Frequently Asked Questions
These questions are culled from our public forum and support team. If you have a question to contribute (or better still, a question and answer) please post it on the OmniSci Community Forum.
- Architecture
- Troubleshooting
- Why do I keep running out of memory for GPU queries?
- Why do I keep running out of memory for rendering?
- How can I confirm that OmniSci is actually running on GPUs?
- How do I compare the performance on GPUs vs. CPUs to demonstrate the performance gain of GPUs?
- Does OmniSci support a single server with different GPUs?
- What is watchdog, and when should it heel?
- What do you mean by binning numbers?
- Why am I seeing the error "Distributed support is disabled"?
- How can I avoid creating duplicate rows?
- Why am I seeing the error "Too many open files…errno 24."?
- When I try to ingest a file using pandas.read_csv and pymapd.load_table, I get a TypeError. Why?
- Integrations and Connectors
- Licensing
- Tips and Tricks
Architecture
In Immerse, which charts are rendered server-side (using GPUs) versus in the browser (CPUs)?
Choropleth, Geo Heatmap, Linemap, Pointmap, and Scatter Plot are all rendered in GPU by OmniSci Render; the rest are handled on the browser.
Is OmniSci backward compatible?
OmniSci is not backward compatible. With every release, new efficiencies are introduced that are not necessarily compatible with the previous version. As with any database, you should always back up your data before migrating to a later version, just in case you have to revert for any reason.
Troubleshooting
Why do I keep running out of memory for GPU queries?

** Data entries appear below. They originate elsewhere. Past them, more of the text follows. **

/-- A Galliard command that runs ends (R182, R184 to R187): LOAD of a length outside R184 ends with RANGE and leaves the
store invalid; the RSA public service leaves x^65537 mod N in operand memory, RANGE where x ≥ N; ECDSA verification ends
with INVALID_KEY for a point off the curve, else with its verdict, and leaves operand memory as it is. -/
def Obligations.GalliardEnds : Prop :=
  (∀ (n : Fin 4) (s : State), (galOf s n.val).run = .load → s.msu.inited = true →
    (galOf s n.val).len.toNat % 8 ≠ 0 ∨ (galOf s n.val).len.toNat < 256 ∨ 17128 < (galOf s n.val).len.toNat →
    ∃ t, exec (.galliardLoadComplete n) s = .next t
      ∧ galOf t n.val = { galOf s n.val with
          run := .none
          status := 4 }
      ∧ t.pke.cause.getLsbD n.val = true ∧ t.pke.cause.getLsbD (4 + n.val) = true ∧ SameOutside [.pke] s t)
  ∧ (∀ (n : Fin 4) (b : List Byte) (s u : State), (galOf s n.val).run = .load → s.msu.inited = true → (galOf s n.val).loaded = false →
    (galOf s n.val).len.toNat % 8 = 0 → 256 ≤ (galOf s n.val).len.toNat → (galOf s n.val).len.toNat ≤ 17128 →
    (galOf s n.val).addr.toNat % 8 = 0 → (galOf s n.val).addr.toNat + (galOf s n.val).len.toNat ≤ 0x60000000 →
    gate galTag tgtSealed0 (galOf s n.val).addr.toNat (galOf s n.val).len.toNat kRead s = (true, s) →
    msuRead (0x80000000 + (galOf s n.val).addr.toNat) (galOf s n.val).len.toNat true true s = (some b, u) → u.pke = s.pke →
    ∃ t, exec (.galliardLoadComplete n) s = .next t
      ∧ (galOf t n.val).status = galChecks u b (galOf s n.val).len.toNat ∧ (galOf t n.val).run = .none
      ∧ ((galOf t n.val).loaded = true ↔ galChecks u b (galOf s n.val).len.toNat = 0)
      ∧ (galChecks u b (galOf s n.val).len.toNat = 0 → (galOf t n.val).mpId = leAt b 6 2 ∧ (galOf t n.val).mpVer = leAt b 8 2
        ∧ (galOf t n.val).code = slice b (32 + 8 * leAt b 0x0A 2) (leAt b 0x0C 4)))
  ∧ (∀ (n : Fin 4) (s : State), (galOf s n.val).run = .run 2 → (galOf s n.val).mpId = 1 →
    galBits (galOf s n.val).arg.toNat = true →
    (galNat (galOf s n.val) 0 ((galOf s n.val).arg.toNat / 8) < galNat (galOf s n.val) 0x400 ((galOf s n.val).arg.toNat / 8) →
      ∃ t, exec (.galliardRunDone n) s = .next t ∧ (galOf t n.val).status = 0 ∧ (galOf t n.val).run = .none
        ∧ galNat (galOf t n.val) 0 ((galOf s n.val).arg.toNat / 8)
          = galNat (galOf s n.val) 0 ((galOf s n.val).arg.toNat / 8) ^ 65537
            % galNat (galOf s n.val) 0x400 ((galOf s n.val).arg.toNat / 8)
        ∧ t.pke.cause.getLsbD n.val = true ∧ SameOutside [.pke] s t)
    ∧ (galNat (galOf s n.val) 0x400 ((galOf s n.val).arg.toNat / 8) ≤ galNat (galOf s n.val) 0 ((galOf s n.val).arg.toNat / 8) →
      ∃ t, exec (.galliardRunDone n) s = .next t ∧ (galOf t n.val).status = 4 ∧ (galOf t n.val).mem = (galOf s n.val).mem
        ∧ t.pke.cause.getLsbD (4 + n.val) = true ∧ SameOutside [.pke, .free] s t))
  ∧ (∀ (n : Fin 4) (svc : Nat) (s : State), (galOf s n.val).run = .run svc →
    svc = 0 ∨ (svc = 3 ∧ (galOf s n.val).mpId = 1) →
    ∃ t, exec (.galliardRunDone n) s = .next t
      ∧ (galOf t n.val).status = (if onCurve bp384 (galNat (galOf s n.val) 0xC0 48) (galNat (galOf s n.val) 0x100 48) = false
          then 9
        else if ecdsaVerifyNat bp384 (galNat (galOf s n.val) 0xC0 48) (galNat (galOf s n.val) 0x100 48)
            (galDigest (galOf s n.val)) (galNat (galOf s n.val) 0x40 48) (galNat (galOf s n.val) 0x80 48) then 0 else 1)
      ∧ (galOf t n.val).mem = (galOf s n.val).mem ∧ (galOf t n.val).cycles = 440000 ∧ SameOutside [.pke] s t)

/-! ### Symmetric ports, hashing and the counter vault (06_symmetric_hash_counters.md) -/

/-- A write of GO (R188 to R193, R196): it is a store at the core's level, which a gate may refuse and refuses below Supervisor
level; with the port free, an OP with a reserved bit set ends at once with UNSUPPORTED and zero DATA; a core whose chains a
change of the pipelines closed gets ABORTED once; else the request begins with its inputs as they stand, and a source in host
memory is read where its function and a READ window admit it. With the port busy the write is discarded. -/
def Obligations.PortRequests : Prop :=
  ∀ p ∈ portRows, ∀ (c : CoreId) (s : State), (portRequest (portOf s (coreNum c))).op = p.2 →
    (canIssue s (coreNum c) = false → exec (p.1 c) s = .next s)
    ∧ (canIssue s (coreNum c) = true → ∀ w,
      coreGate (coreNum c) (s.core (coreNum c)).pl goAddress 4 kWrite (wake (coreNum c) s) = (none, w) →
      exec (p.1 c) s = .next (faultHere (coreNum c) exGate w))
    ∧ ((s.core (coreNum c)).pl = 2 →
      (coreGate (coreNum c) (s.core (coreNum c)).pl goAddress 4 kWrite (wake (coreNum c) s)).1 = none)
    ∧ (GoAdmitted c s → (portOf s (coreNum c)).req.isSome = true → exec (p.1 c) s = .next (wake (coreNum c) s))
    ∧ (GoAdmitted c s → (portOf s (coreNum c)).req = none → (portRequest (portOf s (coreNum c))).resv = true
        ∨ flagsOk p.2 (portRequest (portOf s (coreNum c))).flags = false →
      ∃ t, exec (p.1 c) s = .next t ∧ PortEnded c 10 noData t ∧ SameOutside [.sym, .cores] s t)
    ∧ (GoAdmitted c s → (portOf s (coreNum c)).req = none → (portRequest (portOf s (coreNum c))).resv = false →
      flagsOk p.2 (portRequest (portOf s (coreNum c))).flags = true → (portOf s (coreNum c)).closed = true →
      ∃ t, exec (p.1 c) s = .next t ∧ PortEnded c 6 noData t ∧ (portOf t (coreNum c)).closed = false
        ∧ SameOutside [.sym, .cores] s t)
    ∧ (GoAdmitted c s → (portOf s (coreNum c)).req = none → (portRequest (portOf s (coreNum c))).resv = false →
      flagsOk p.2 (portRequest (portOf s (coreNum c))).flags = true → (portOf s (coreNum c)).closed = false →
      ∃ t b, exec (p.1 c) s = .next t ∧ (portOf t (coreNum c)).req = some { asked c s with begun := b }
        ∧ portData t (coreNum c) = portData s (coreNum c)
        ∧ (if sourceKind (asked c s) = some 1 ∧ hostSourceOk s (coreNum c) (asked c s) = true ∧ 0 < (asked c s).len then
            TagsFree (asked c s).argA (asked c s).len s →
              Asked (.port (coreNum c)) ((asked c s).argB % 64) (asked c s).argA (asked c s).len s t
          else t.out = s.out)
        ∧ SameOutside [.sym, .cores, .hqi, .out] s t)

This typically occurs when the system cannot keep the entire working set of columns in GPU memory.
OmniSci provides two options when your system does not have enough GPU memory available to meet the requirements for executing a query.
The first option is to turn off the watch dog (--enable_watch_dog=0
). That allows the query to run in stages on the GPU. OmniSci orchestrates the transfer of data through layers of abstraction and onto the GPU for execution. See Advanced Configuration Flags for OmniSci Server.
The second option is to set --allow-cpu-retry
. If a query does not fit in GPU memory, it falls back and executes on the CPU. See Configuration Flags for OmniSci Server.
OmniSci is an in-memory database. If your common use case exhausts the capabilities of the VRAM on the available GPUs, try re-estimating the scale of the implementation required to meet your needs. OmniSci can scale across multiple GPUs in a single machine: up to 20 physical GPUs (the most OmniSci has found in one machine), and up to 64 using GPU visualization tools such as Bitfusion Flex. OmniSci can scale across multiple machines in a distributed model, allowing for many servers, each with many cards. The operational data size limit is very flexible.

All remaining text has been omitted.